/-- A draw that completes completes again: writing VF makes no register unreadable, and I stays. -/
theorem completes_drw_again {x y : Reg} {n : RowCount} {s : State} (h : Completes (.drw x y n) s) :
    Completes (.drw x y n) (execResult (.drw x y n) s) := by
  obtain ⟨hx, hy, hi, hrange⟩ := h
  refine ⟨?_, ?_, ?_, hrange⟩
  · rw [execResult, readableV_writeV]; simp [hx]
  · rw [execResult, readableV_writeV]; simp [hy]
  · rw [execResult, readableI_writeV]; exact hi

/-- Settles O29: both draws use the same sprite, so the second exclusive or undoes the first, and it collides where
the first lit a cell. -/
theorem drawingTwiceRestoresTheFramebuffer : Obligations.DrawingTwiceRestoresTheFramebuffer := by
  intro x y n s t u hx hy hcomplete ht hu
  rw [exec_of_completes hcomplete] at ht
  obtain rfl := Host.Outcome.next.inj ht
  rw [exec_of_completes (completes_drw_again hcomplete)] at hu
  obtain rfl := Host.Outcome.next.inj hu
  have hsprite : ∀ px py, spriteCell (execResult (.drw x y n) s) x y n px py = spriteCell s x y n px py :=
    spriteCell_congr (drw_keeps_operand x y n s hx) (drw_keeps_operand x y n s hy) rfl (fun _ => rfl) n
  have hfirst : ∀ px py, (execResult (.drw x y n) s).disp.cell px py =
      (s.disp.cell px py ^^ spriteCell s x y n px py) := drawSprite_cell s x y n
  constructor
  · refine Display.ext_cell fun px py _ _ => (drawSprite_cell _ x y n px py).trans ?_
    rw [hsprite, hfirst, Bool.xor_assoc, Bool.xor_self, Bool.xor_false]
  · rw [readV_flag_drw, collisionFlag_eq_one_iff, drawSprite_collided]
    refine exists_congr fun px => exists_congr fun py => ?_
    rw [hsprite, hfirst, spriteLights_iff]
    cases spriteCell s x y n px py <;> simp

/-! ### What CLS and DRW leave unchanged -/

/-- Settles O32. -/
theorem frameOfDisplayInstructions : Obligations.FrameOfDisplayInstructions := by
  intro i s t hi h
  obtain ⟨f, hfault, rfl⟩ | ⟨hcomplete, rfl⟩ := exec_eq_next h
  · have hfaults : ¬ Completes i s := not_completes_of_fault hfault
    exact ⟨fun _ _ => ⟨rfl, rfl⟩, rfl, rfl, fun _ => rfl, rfl, rfl, rfl, rfl, rfl,
      fun hcomplete => absurd hcomplete hfaults, fun _ => ⟨rfl, rfl, rfl⟩⟩
  · have hldI : ∀ nnn, i ≠ .ldI nnn := by rintro nnn rfl; simp at hi
    obtain ⟨hindex, hbit⟩ := execResult_index s hldI
    refine ⟨fun r hr => execResult_register s ?notLdV ?notAddV ?notVfOfDraw, hindex, hbit, execResult_readMem i s,
      execResult_sp i s, execResult_stack i s, execResult_dt i s, execResult_st i s, execResult_config i s,
      fun _ => ⟨execResult_halt i s, execResult_fault i s, execResult_started i s⟩,
      fun hfaults => absurd hcomplete hfaults⟩
    case notLdV => rintro nn rfl; simp at hi
    case notAddV => rintro nn rfl; simp at hi
    case notVfOfDraw => rintro hflag x y n rfl; simp [hflag] at hr

end Sys2Proof.Machine
end

section
/-! What an instruction and a tick do not depend on: the bytes they do not read, and, where no unwritten register is
read, the strict model's bits (20_memory.md, 60_exceptions.md R165). -/

namespace Sys2Proof.Machine

open State

/-! ### What a draw reads -/

/-- The row loop depends on memory through the bytes of the rows above the bottom edge (43_display.md R135). -/
theorem drawRows_congr {s t : State} {x0 y0 left n : Nat} (hi : t.i = s.i)
    (hbytes : ∀ row, row < n + left → y0 + row ≤ 31 →
      t.readMem (spriteAddress s.i row) = s.readMem (spriteAddress s.i row)) (d : Drawing) :
    drawRows t x0 y0 left n d = drawRows s x0 y0 left n d := by
  induction left generalizing n d with
  | zero => rfl
  | succ left ih =>
    simp only [drawRows]
    split
    next => rfl
    next hdrawn =>
      rw [hi, hbytes n (by omega) (by omega)]
      exact ih (fun row hrow => hbytes row (by omega)) _

theorem drawSprite_congr {s t : State} {x y : Reg} {n : RowCount} (hv : t.v = s.v) (hi : t.i = s.i)
    (hdisp : t.disp = s.disp)
    (hbytes : ∀ row, row < n.val → startRow (s.readV y) + row ≤ 31 →
      t.readMem (spriteAddress s.i row) = s.readMem (spriteAddress s.i row)) :
    drawSprite x y n t = drawSprite x y n s := by
  simp only [drawSprite, readV, hv, hdisp]
  exact drawRows_congr hi (fun row hrow => hbytes row (by omega)) _

/-- The addresses an instruction reads when it completes: those of the rows that a draw does not clip. -/
def execReads : Instr → State → Nat → Prop
  | .drw _ y n, s, a => ∃ row, row < n.val ∧ startRow (s.readV y) + row ≤ 31 ∧ a = spriteAddress s.i row
  | _, _, _ => False

/-- A completing instruction reads inside memory (43_display.md R133). -/
theorem execReads_le {i : Instr} {s : State} {a : Nat} (hcomplete : Completes i s) (ha : execReads i s a) :
    a ≤ 0xFFF := by
  cases i with
  | cls | jp | ldV | addV | ldI => exact ha.elim
  | drw x y n =>
    obtain ⟨-, -, -, hrange⟩ := hcomplete
    obtain ⟨row, hrow, -, rfl⟩ := ha
    exact spriteAddress_lt hrange hrow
* * * *
Return all of the entries exactly as written.

/-- A draw that completes completes again: writing VF makes no register unreadable, and I stays. -/
theorem completes_drw_again {x y : Reg} {n : RowCount} {s : State} (h : Completes (.drw x y n) s) :
    Completes (.drw x y n) (execResult (.drw x y n) s) := by
  obtain ⟨hx, hy, hi, hrange⟩ := h
  refine ⟨?_, ?_, ?_, hrange⟩
  · rw [execResult, readableV_writeV]; simp [hx]
  · rw [execResult, readableV_writeV]; simp [hy]
  · rw [execResult, readableI_writeV]; exact hi

/-- Settles O29: both draws use the same sprite, so the second exclusive or undoes the first, and it collides where
the first lit a cell. -/
theorem drawingTwiceRestoresTheFramebuffer : Obligations.DrawingTwiceRestoresTheFramebuffer := by
  intro x y n s t u hx hy hcomplete ht hu
  rw [exec_of_completes hcomplete] at ht
  obtain rfl := Host.Outcome.next.inj ht
  rw [exec_of_completes (completes_drw_again hcomplete)] at hu
  obtain rfl := Host.Outcome.next.inj hu
  have hsprite : ∀ px py, spriteCell (execResult (.drw x y n) s) x y n px py = spriteCell s x y n px py :=
    spriteCell_congr (drw_keeps_operand x y n s hx) (drw_keeps_operand x y n s hy) rfl (fun _ => rfl) n
  have hfirst : ∀ px py, (execResult (.drw x y n) s).disp.cell px py =
      (s.disp.cell px py ^^ spriteCell s x y n px py) := drawSprite_cell s x y n
  constructor
  · refine Display.ext_cell fun px py _ _ => (drawSprite_cell _ x y n px py).trans ?_
    rw [hsprite, hfirst, Bool.xor_assoc, Bool.xor_self, Bool.xor_false]
  · rw [readV_flag_drw, collisionFlag_eq_one_iff, drawSprite_collided]
    refine exists_congr fun px => exists_congr fun py => ?_
    rw [hsprite, hfirst, spriteLights_iff]
    cases spriteCell s x y n px py <;> simp

/-! ### What CLS and DRW leave unchanged -/

/-- Settles O32. -/
theorem frameOfDisplayInstructions : Obligations.FrameOfDisplayInstructions := by
  intro i s t hi h
  obtain ⟨f, hfault, rfl⟩ | ⟨hcomplete, rfl⟩ := exec_eq_next h
  · have hfaults : ¬ Completes i s := not_completes_of_fault hfault
    exact ⟨fun _ _ => ⟨rfl, rfl⟩, rfl, rfl, fun _ => rfl, rfl, rfl, rfl, rfl, rfl,
      fun hcomplete => absurd hcomplete hfaults, fun _ => ⟨rfl, rfl, rfl⟩⟩
  · have hldI : ∀ nnn, i ≠ .ldI nnn := by rintro nnn rfl; simp at hi
    obtain ⟨hindex, hbit⟩ := execResult_index s hldI
    refine ⟨fun r hr => execResult_register s ?notLdV ?notAddV ?notVfOfDraw, hindex, hbit, execResult_readMem i s,
      execResult_sp i s, execResult_stack i s, execResult_dt i s, execResult_st i s, execResult_config i s,
      fun _ => ⟨execResult_halt i s, execResult_fault i s, execResult_started i s⟩,
      fun hfaults => absurd hcomplete hfaults⟩
    case notLdV => rintro nn rfl; simp at hi
    case notAddV => rintro nn rfl; simp at hi
    case notVfOfDraw => rintro hflag x y n rfl; simp [hflag] at hr

end Sys2Proof.Machine
end

section
/-! What an instruction and a tick do not depend on: the bytes they do not read, and, where no unwritten register is
read, the strict model's bits (20_memory.md, 60_exceptions.md R165). -/

namespace Sys2Proof.Machine

open State

/-! ### What a draw reads -/

/-- The row loop depends on memory through the bytes of the rows above the bottom edge (43_display.md R135). -/
theorem drawRows_congr {s t : State} {x0 y0 left n : Nat} (hi : t.i = s.i)
    (hbytes : ∀ row, row < n + left → y0 + row ≤ 31 →
      t.readMem (spriteAddress s.i row) = s.readMem (spriteAddress s.i row)) (d : Drawing) :
    drawRows t x0 y0 left n d = drawRows s x0 y0 left n d := by
  induction left generalizing n d with
  | zero => rfl
  | succ left ih =>
    simp only [drawRows]
    split
    next => rfl
    next hdrawn =>
      rw [hi, hbytes n (by omega) (by omega)]
      exact ih (fun row hrow => hbytes row (by omega)) _

theorem drawSprite_congr {s t : State} {x y : Reg} {n : RowCount} (hv : t.v = s.v) (hi : t.i = s.i)
    (hdisp : t.disp = s.disp)
    (hbytes : ∀ row, row < n.val → startRow (s.readV y) + row ≤ 31 →
      t.readMem (spriteAddress s.i row) = s.readMem (spriteAddress s.i row)) :
    drawSprite x y n t = drawSprite x y n s := by
  simp only [drawSprite, readV, hv, hdisp]
  exact drawRows_congr hi (fun row hrow => hbytes row (by omega)) _

/-- The addresses an instruction reads when it completes: those of the rows that a draw does not clip. -/
def execReads : Instr → State → Nat → Prop
  | .drw _ y n, s, a => ∃ row, row < n.val ∧ startRow (s.readV y) + row ≤ 31 ∧ a = spriteAddress s.i row
  | _, _, _ => False

/-- A completing instruction reads inside memory (43_display.md R133). -/
theorem execReads_le {i : Instr} {s : State} {a : Nat} (hcomplete : Completes i s) (ha : execReads i s a) :
    a ≤ 0xFFF := by
  cases i with
  | cls | jp | ldV | addV | ldI => exact ha.elim
  | drw x y n =>
    obtain ⟨-, -, -, hrange⟩ := hcomplete
    obtain ⟨row, hrow, -, rfl⟩ := ha
    exact spriteAddress_lt hrange hrow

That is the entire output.